Во все времена этот вид казни очень часто совершался публично. Русский писатель П. Боборыкин, вспоминая о казнях в Париже второй половины 19 века, пишет:

“Кто живал в Париже подолгу, как я, тот знает, что это было за отвращение: публичные казни, происходившие около тюрьмы “La Koquette”. Гаже, гнуснее этого нельзя было ничего и вообразить!

Тысячи народа, от светских виверов и первоклассных кокоток до отребья – сутенеров, уличных потаскушек, воров и беглых каторжников проводили всю ночь в окрестных кабачках, пьянствовали, пели похабные песни и с рассветом устремлялись к кордону солдат, окружавшему площадку, где высились “les bois de la justice” (виселицы – О.К.), как официально называют этот омерзительный аппарат.

Издали нельзя было хорошенько видеть, но вся эта масса чувствовала себя в восхищении только оттого, что она “была на казни”, так лихо и весело провела ночь в ожидании такого пленительного зрелища”.

После исполнения казни обычно около виселицы выставлялся часовой на сутки, т.к. в Германии существовало поверье, что веревка повешенного приносит в дом счастье, а во Фландрии – что рука повешенного может помочь стать невидимкой. Также часто преступника оставляли висеть в течении длительного времени – на устрашение другим. Так, З. Космодемьянская провисела в петле целый месяц. В современное время официальная технология повешения несколько иная.

Осужденного вешают на веревке, обвивающей шею; смерть наступает в результате давления веревки на тело под воздействием силы тяжести. Потеря сознания и смерть наступают в результате повреждения спинного мозга или (если это недостаточно для наступления смерти) вследствие асфиксии от сдавливания трахеи.

Виселица напоминает футбольные ворота, на верхней перекладине которых крепится железная цепь. К ее последнему звену присоединяют приспособление в виде замкнутой подковы, через которое протягивается и закрепляется один конец веревки. После последнего сигнала – оглашения приговора, который зачитывает комиссия, состоящая из начальника прокуратуры, священнослужителя и врача палач дергает специальную рукоятку, открывающую люк под ногами осужденного и он летит в 4-метровый колодец.

Эта технология была разработана в 1949-1953 гг. Королевской комиссией по смертной казни в Великобритании. В соответствии с рекомендациями комиссии после того, как на шею осужденного надета петля, у него под ногами открывается люк. При этом длина веревки (и соответственно длина падения) подбирается с учетом роста и веса осужденного – чтобы добиться разрыва спинного мозга, но без отрыва головы. В тюрьмах, где проводится повешение, есть специальные таблицы, рекомендующие длину веревки, а, соответственно, и высоту падения приговоренного, исходя из его роста и веса. Веревки с медной сердцевиной для уменьшения ее упругости поставлялись в разные страны в основном из Великобритании, пока там не была отменена смертная казнь.

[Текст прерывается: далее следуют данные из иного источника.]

-- ==== Sys2Proof/Laws/Monad.lean ====
section
/-! SUPPORT. Meanings as functions of a state: what each building block answers, for symbolic execution by simp. -/

namespace Sys2Proof.Machine

variable {α β : Type}

@[simp] theorem bind_run (m : M α) (f : α → M β) (s : State) :
    (m >>= f) s = match m s with
      | .ok a t => f a t
      | .error e t => .error e t := by
  simp only [bind, EStateM.bind]
  cases m s <;> rfl

@[simp] theorem map_run (f : α → β) (m : M α) (s : State) :
    (f <$> m) s = match m s with
      | .ok a t => .ok (f a) t
      | .error e t => .error e t := by
  simp only [Functor.map, EStateM.map]
  cases m s <;> rfl

@[simp] theorem pure_run (a : α) (s : State) : (pure a : M α) s = .ok a s := rfl
@[simp] theorem get_run (s : State) : (get : M State) s = .ok s s := rfl
@[simp] theorem set_run (t s : State) : (set t : M PUnit) s = .ok ⟨⟩ t := rfl
@[simp] theorem modify_run (f : State → State) (s : State) : (modify f : M PUnit) s = .ok ⟨⟩ (f s) := rfl
@[simp] theorem throw_run (e : Stop) (s : State) : (throw e : M α) s = .error e s := rfl
@[simp] theorem fail_run (e : Exc) (s : State) : (fail e : M α) s = .error (.exc e) s := rfl
@[simp] theorem failLane_run (code detail : Nat) (tval : Dword) (m : Mask) (s : State) :
    (failLane code detail tval m : M α) s = .error (.lane code detail tval m) s := rfl
@[simp] theorem parkFor_run (p : Park) (s : State) : (parkFor p : M α) s = .error (.park p) s := rfl
@[simp] theorem getHart_run (h : HartId) (s : State) : getHart h s = .ok (s.hart h) s := rfl
@[simp] theorem setHart_run (h : HartId) (v : Hart) (s : State) : setHart h v s = .ok ⟨⟩ (s.setHart h v) := rfl
@[simp] theorem modHart_run (h : HartId) (f : Hart → Hart) (s : State) :
    modHart h f s = .ok ⟨⟩ (s.setHart h (f (s.hart h))) := rfl
@[simp] theorem ite_run (c : Prop) [Decidable c] (a b : M α) (s : State) : (if c then a else b) s = if c then a s else b s := by
  split <;> rfl

theorem guardM_run (ok : Bool) (e : Exc) (s : State) :
    guardM ok e s = if ok then .ok () s else .error (.exc e) s := by
  simp only [guardM]; split <;> rfl

@[simp] theorem guardM_true (e : Exc) (s : State) : guardM true e s = .ok () s := rfl
@[simp] theorem guardM_false (e : Exc) (s : State) : guardM false e s = .error (.exc e) s := rfl

@[simp] theorem freeDwordM_run (s : State) : freeDwordM s = .ok s.drawDword.1 s.drawDword.2 := rfl
@[simp] theorem freeNatM_run (n : Nat) (s : State) : freeNatM n s = .ok (s.drawNat n).1 (s.drawNat n).2 := rfl

end Sys2Proof.Machine
end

В настоящее время тариф оплаты за одного повешенного – как правило около 20 долларов США. Сохранился любопытный документ о расходах по проведению казни в России в 1880 году:

По поводу приведенного в исполнения приговора Санкт-Петербургского военного окружного Суда над государственными преступниками Квятковским и Пресняковым представилось необходимым произвести следующие расходы:

На устройство эшафота и разборка онаго 205 руб. 30 коп

На погребение тел казненных 44 руб. 90 коп

На отправление в Москву заплечного мастера и на вознаграждение ему 81 руб.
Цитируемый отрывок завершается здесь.